Normally, I don't ever like to criticize someone's choices in women. That's a personal thing.
But here I gotta make an exception - and a strong recommendation.
Mostly because our choices say a lot about who we are on the inside.
Your life is the sum total of the choices you've made up to this point. That's very powerful. I hope you read that and think about it a few times before going on.
First of all, I'm going to suggest you get as far away from this dysfunctional family unit as you POSSIBLY can.
I did not detect one thing in all of what you said that would make this beneficial to you right now. You'd be in the middle of some really scary sh*t, cochise.
A guy covered in blood?
Look, we all catch someone in a bad time, but there's also a possibility this is worse than BAD.
It could be dancing with your own mortality.
Have you ever had one of those experiences where you're in a predicament, a situation that is scary and threatening to you?

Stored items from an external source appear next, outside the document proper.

-- ==== Sys2Proof/Tests/Slice0.lean ====
section
/-! SUPPORT. Tests with expected results from spec/95_test_vectors.md and the encodings of spec/30_encoding.md, and for every
statement with hypotheses a state and operands that meet them. -/

open Sys2Proof Sys2Proof.Machine

namespace Sys2Proof.Tests

/-- The state after reset with these words as the host's next command. -/
def given (ws : List Word) : State := placeCommand ws State.reset

/-- What one step over these words shows: the frame trace, STATUS and `WP`. -/
def observed (ws : List Word) : Option (List Frame × BitVec 16 × Nat) :=
  match step (given ws) with
  | .next t => some (t.trace, t.status, t.wp)
  | .fault _ => none
  | .refused _ => none

/-! ## WellFormed refuses what has no encoding (R64) -/

theorem test_wellFormed_int_above : (Instr.displayBcdInt 2147483648 8).wellFormed = false := by decide
theorem test_wellFormed_int_below : (Instr.displayBcdInt (-2147483649) 8).wellFormed = false := by decide
theorem test_wellFormed_fixed_above : (Instr.displayFixed 2147483648 1 8).wellFormed = false := by decide
theorem test_wellFormed_int_lowest : (Instr.displayBcdInt (-2147483648) 8).wellFormed = true := by decide

/-! ## Decoding: words written out from R61, R63, R64 and R69 -/

theorem test_decode_displayByte : decode [0x0102AB00] = .command (.displayByte 0x02 0xAB) := by decide
theorem test_decode_displayVector :
    decode [0x02060300] = .command (.displayVector 6 ⟨true, true, false, false, false, false, false, false⟩) := by decide
/-- RAW-9's rows: row `r` has only column `r` set. -/
theorem test_decode_displayMatrix : decode [0x03000000, 0x08040201, 0x80402010] = .command (.displayMatrix
    { m0 := ⟨true, false, false, false, false, false, false, false⟩
      m1 := ⟨false, true, false, false, false, false, false, false⟩
      m2 := ⟨false, false, true, false, false, false, false, false⟩
      m3 := ⟨false, false, false, true, false, false, false, false⟩
      m4 := ⟨false, false, false, false, true, false, false, false⟩
      m5 := ⟨false, false, false, false, false, true, false, false⟩
      m6 := ⟨false, false, false, false, false, false, true, false⟩
      m7 := ⟨false, false, false, false, false, false, false, true⟩ }) := by decide
theorem test_decode_displayBcdDigit : decode [0x04030A00] = .command (.displayBcdDigit 3 0x0A) := by decide
theorem test_decode_displayBcdInt : decode [0x05080000, 0x80000000] = .command (.displayBcdInt (-2147483648) 8) := by decide
theorem test_decode_displayFixed : decode [0x06050200, 0xFFFFFF83] = .command (.displayFixed (-125) 2 5) := by decide
theorem test_decode_setDecodeMode : decode [0x10000F00] = .command (.setDecodeMode 0x0F) := by decide
theorem test_decode_setIntensity : decode [0x1100FF00] = .command (.setIntensity 0xFF) := by decide
theorem test_decode_setScanLimit : decode [0x12000700] = .command (.setScanLimit 0x07) := by decide
theorem test_decode_setPower : decode [0x13000100] = .command (.setPower true) := by decide
theorem test_decode_setDisplayTest : decode [0x14000000] = .command (.setDisplayTest false) := by decide
theorem test_decode_clear : decode [0x18000000] = .command .clear := by decide
theorem test_decode_init : decode [0x19010000] = .command (.init .raw) := by decide

/-- E-1, E-2, E-3: unassigned codes, one word long. -/
theorem test_decode_unassigned : decode [0x00000000] = .illegal .unassignedOpcode 1 ∧
    decode [0xFF000000] = .illegal .unassignedOpcode 1 ∧ decode [0x07000000, 0] = .illegal .unassignedOpcode 1 := by decide
/-- E-4, E-5, E-13: R not 0, before any range check, with the length of the opcode. -/
theorem test_decode_reserved : decode [0x0100FF01] = .illegal .reservedNotZero 1 ∧
    decode [0x05040001, 5] = .illegal .reservedNotZero 2 ∧ decode [0x01090501] = .illegal .reservedNotZero 1 := by decide
/-- E-6 to E-11. -/
theorem test_decode_constraints : decode [0x05040100, 5] = .illegal .operandConstraint 2 ∧
    decode [0x03000100, 0, 0] = .illegal .operandConstraint 3 ∧ decode [0x10010000] = .illegal .operandConstraint 1 ∧
    decode [0x13000200] = .illegal .operandConstraint 1 ∧ decode [0x19030000] = .illegal .operandConstraint 1 ∧
    decode [0x18000100] = .illegal .operandConstraint 1 := by decide
/-- E-12: the payload word is missing. -/
theorem test_decode_incomplete : decode [0x05040000] = .incomplete 2 := by decide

And that situation has you thinking on the inside:
"Holy crap! I gotta get out of this... I'd do anything to put things back to the way they were. If I could just have made a better choice a few minutes ago and gotten out of this..."
Well, this may be one of those.
This guy is a danger. To you and your lifestyle, whatever it may be. He will NOT be a positive influence on you. I realize that you haven't said anything about dating her, but the impact these people could have on you by association is enough.
He has NOTHING to lose with his behavior, and that may mean that he'll go 'psychotic' on you sometime, bud. Not a pretty concept.
Stay close enough to your ex, perhaps, but if you cannot effect any real change with her choices, you can't let her drag you down out of some "rescue" impulse.
Remember what they say on the planes before you take-off? That speech about the air-masks? "Put the mask on you first, then on anyone near you that may need help."
That means keep yourself alive first, and then tend to others who may need (and welcome) your help.
Now, let's get to what you asked:
CONTINUED...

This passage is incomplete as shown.